Michel Kacenelenbogen

- Alors que cesse le contrat du dernier comédien payé à l’année (Jean-Claude Frison) le Théâtre Le Public, dont vous êtes le directeur, revient avec cette coutume et engage une troupe de 9 comédiens !

Oui, c’est une volonté qui répond à plusieurs objectifs. Premier objectif : je pense qu’il est bon – quand on fait du théâtre depuis un certain temps – de se confronter de manière forte et directe avec de nouvelles générations. Cela est difficile en n’engageant que de temps en temps de jeunes acteurs pour jouer dans certaines pièces, de manière épisodique.

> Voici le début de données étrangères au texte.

-- ==== Sys2Proof/Machine/BitIO.lean ====
section
/-! DEFINITION. Bit I/O (40_bit_io.md): the bit writer `BW` of `DEFL`, the bit reader `BR` of `INFL`, and their unit
operations. Requested on its own, a unit operation makes none of the checks of a `WRITE` (R380, R462): it runs in every state
of its engine (DESIGN CHOICE, log 4). -/

namespace Sys2Proof.Machine

/-- `DEFL` and what it reaches (R531). -/
structure DeflCtx where
  d : Defl
  bus : Bus
  deriving DecidableEq, Repr

/-- `INFL` and what it reaches (R531). -/
structure InflCtx where
  e : Infl
  bus : Bus
  deriving DecidableEq, Repr

/-! ## The bit writer -/

/-- `BW.PUT v, n` (R203): whole bytes of the accumulator go to `pending`, the rest stays. -/
def bwPut (v n : Nat) (d : Defl) : Defl :=
  let acc := d.bitBuf + v * 2 ^ d.bitCnt
  let k := d.bitCnt + n
  { d with pending := d.pending ++ leBytes (k / 8) acc, bitBuf := acc / 2 ^ (8 * (k / 8)), bitCnt := k % 8 }

/-- `rev(c, n)` (R13): the `n`-bit value whose bit i is bit n-1-i of `c`. -/
def revBits : Nat → Nat → Nat
  | 0, _ => 0
  | n + 1, c => c % 2 * 2 ^ n + revBits n (c / 2)

/-- `BW.PUTCODE c, n` (R204): most significant code bit first. -/
def bwPutcode (c n : Nat) (d : Defl) : Defl := bwPut (revBits n c) n d

/-- `BW.ALIGN` (R205): the partial byte is completed with zero bits. -/
def bwAlign (d : Defl) : Defl :=
  if 0 < d.bitCnt then { d with pending := d.pending ++ [BitVec.ofNat 8 d.bitBuf], bitBuf := 0, bitCnt := 0 } else d

/-- The loop of `BW.TAKE` (R206) over the queue: bytes leave in order while there is output space. -/
def bwTakeLoop : List Byte → DeflCtx → DeflCtx
  | [], c => { c with d := { c.d with pending := [] } }
  | v :: q, c =>
    if c.d.regs.availOut = 0 then { c with d := { c.d with pending := v :: q } }
    else bwTakeLoop q { d := { c.d with regs := outByteRegs c.d.regs c.bus }, bus := outByteBus c.d.regs c.bus v }

/-- `BW.TAKE` (R206). -/
def bwTake (c : DeflCtx) : DeflCtx := bwTakeLoop c.d.pending c

/-! ## The bit reader -/

/-- The stages in which a fetched byte steps `hcrc` (R213, R275). -/
def headerCrcStage : IStage → Bool
  | .gzMagic | .gzCmflg | .gzMtime | .gzXflos | .gzExlen | .gzExtra | .gzName | .gzComment => true
  | _ => false

/-- One round of `BR.NEED` (R213): fetch a byte on top of the accumulator. -/
def brFetch (c : InflCtx) : InflCtx :=
  let b := inByteVal c.e.regs c.bus
  { e := { c.e with
            regs := inByteRegs c.e.regs c.bus
            hcrc := if headerCrcStage c.e.stage then crcStep c.e.hcrc b else c.e.hcrc
            hold := c.e.hold + b.toNat * 2 ^ c.e.cnt
            cnt := c.e.cnt + 8 }
    bus := inByteBus c.e.regs c.bus }

/-- The loop of `BR.NEED` (R213), at most `k` rounds; false when it suspended. -/
def brNeedLoop : Nat → Nat → InflCtx → Bool × InflCtx
  | 0, n, c => (decide (n ≤ c.e.cnt), c)
  | k + 1, n, c =>
    if n ≤ c.e.cnt then (true, c)
    else if c.e.regs.availIn = 0 then (false, c)
    else brNeedLoop k n (brFetch c)

/-- `BR.NEED n` (R213): a byte brings 8 bits, so `n` rounds are more than enough. -/
def brNeed (n : Nat) (c : InflCtx) : Bool × InflCtx := brNeedLoop n n c

/-- `BR.PEEK2 k, n` (R215); `BR.PEEK n` is `k = 0`. -/
def brPeek2 (k n : Nat) (i : Infl) : Nat := i.hold / 2 ^ k % 2 ^ n

/-- `BR.PEEK n` (R215). -/
def brPeek (n : Nat) (i : Infl) : Nat := i.hold % 2 ^ n

/-- `BR.DROP n` (R216). -/
def brDrop (n : Nat) (i : Infl) : Infl := { i with hold := i.hold / 2 ^ n, cnt := i.cnt - n }

/-- `BR.ALIGN` (R218). -/
def brAlign (i : Infl) : Infl := brDrop (i.cnt % 8) i

/-! ## Unit operations on the whole state -/

/-- Run an operation of `DEFL` on the state. -/
def onDefl (g : DeflCtx → DeflCtx) (s : State) : State :=
  let c := g ⟨s.defl, s.bus⟩
  { s with defl := c.d, bus := c.bus }

/-- Put an `INFL` context back into the state. -/
def withInfl (c : InflCtx) (s : State) : State := { s with infl := c.e, bus := c.bus }

/-- `BW.PUT v, n` (R203): `n ≤ 32` and `v < 2^n`; "the operation is not defined otherwise". -/
def execBwPut (v : Word) (n : Nat) (s : State) : Result :=
  inRange (n ≤ 32 ∧ v.toNat < 2 ^ n) (yielding .nothing { s with defl := bwPut v.toNat n s.defl })

/-- `BW.PUTCODE c, n` (R204): `n ∈ 1..15` and `c < 2^n`. -/
def execBwPutcode (c : Word) (n : Nat) (s : State) : Result :=
  inRange (1 ≤ n ∧ n ≤ 15 ∧ c.toNat < 2 ^ n) (yielding .nothing { s with defl := bwPutcode c.toNat n s.defl })

/-- `BW.ALIGN` (R205). -/
def execBwAlign (s : State) : Result := yielding .nothing { s with defl := bwAlign s.defl }

/-- `BW.TAKE` (R206). On its own it makes no region check (R99) and runs in every state of `DEFL`, unconfigured, in error and
at the end too (DESIGN CHOICE, log 4). -/
def execBwTake (s : State) : Result := yielding .nothing (onDefl bwTake s)

/-- `BR.NEED n` (R213): `n ∈ 0..32`; suspends when the input is exhausted. On its own it makes no region check (R99) and runs
in every state of `INFL`, unconfigured, in error and at the end too, where it takes bytes that no `WRITE` takes (R214,
R565; DESIGN CHOICE, log 4). Elsewhere the bytes it leaves in `hold` stay there for a later `WRITE`, so that `cnt` can pass
7 after a micro-step (R214 (a)) and 0 at the end (R214 (b)). -/
def execBrNeed (n : Nat) (s : State) : Result :=
  inRange (n ≤ 32)
    (let r := brNeed n ⟨s.infl, s.bus⟩
     yielding (if r.1 then .nothing else .suspended) (withInfl r.2 s))

/-- `BR.PEEK n` (k = 0) and `BR.PEEK2 k, n` (R215): `k + n ≤ cnt`. -/
def execBrPeek (k n : Nat) (s : State) : Result :=
  inRange (k + n ≤ s.infl.cnt) (yielding (.value (brPeek2 k n s.infl)) s)

/-- `BR.DROP n` (R216): `n ≤ cnt`. -/
def execBrDrop (n : Nat) (s : State) : Result :=
  inRange (n ≤ s.infl.cnt) (yielding .nothing { s with infl := brDrop n s.infl })

/-- `BR.GET n` (R217): `n ∈ 0..32`; if `NEED` suspends, nothing is dropped. On its own it runs where
`BR.NEED` does (DESIGN CHOICE, log 4). -/
def execBrGet (n : Nat) (s : State) : Result :=
  inRange (n ≤ 32)
    (let r := brNeed n ⟨s.infl, s.bus⟩
     if r.1 then yielding (.value (brPeek n r.2.e)) (withInfl { r.2 with e := brDrop n r.2.e } s)
     else yielding .suspended (withInfl r.2 s))

/-- `BR.ALIGN` (R218). -/
def execBrAlign (s : State) : Result := yielding .nothing { s with infl := brAlign s.infl }

end Sys2Proof.Machine
end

Mais par contre, en procurant un emploi pour minimum un an, à un groupe qui, à un moment donné, comportera 20 actrices et acteurs, eh bien forcément, cela nous permettra de nous confronter à cette nouvelle génération, à des désirs, à des comportements, à une manière de pratiquer le théâtre, de ressentir le monde. Notre deuxième objectif, c’est de pouvoir aborder toute une partie du répertoire devenu inaccessible en raison du trop grand nombre d’acteurs. Et dans ce répertoire, il y a de magnifiques rôles et d’autres moins intéressants. Si par le passé c’était encore réalisable, aujourd’hui cela ne l’est pratiquement plus si l’on n’a pas une troupe. Et enfin, engager des acteurs à l’année, jeunes ou moins jeunes, comporte des avantages économiques, parce qu’ils sont mensualisés du premier jour de répétition au dernier jour de représentation. Ils répètent pendant qu’ils jouent, donc il y a des économies par rapport à un engagement au rôle ponctuel. Voilà donc les 3 raisons principales, qui nous ont amenés à prendre cette décision. Une chose importante également, c’est que cette troupe est engagée pour une saison et non pour une durée indéterminée. Pour éviter ce qui parfois est lourd dans les troupes : l’usure, le côté obligatoire de continuer à faire du théâtreavec les mêmes. Donc toutes les saisons – en novembre – on réorganise de nouvelles auditions pour rencontrer de nouveaux des jeunes et moins jeunes acteurs. Voilà pour les troupes.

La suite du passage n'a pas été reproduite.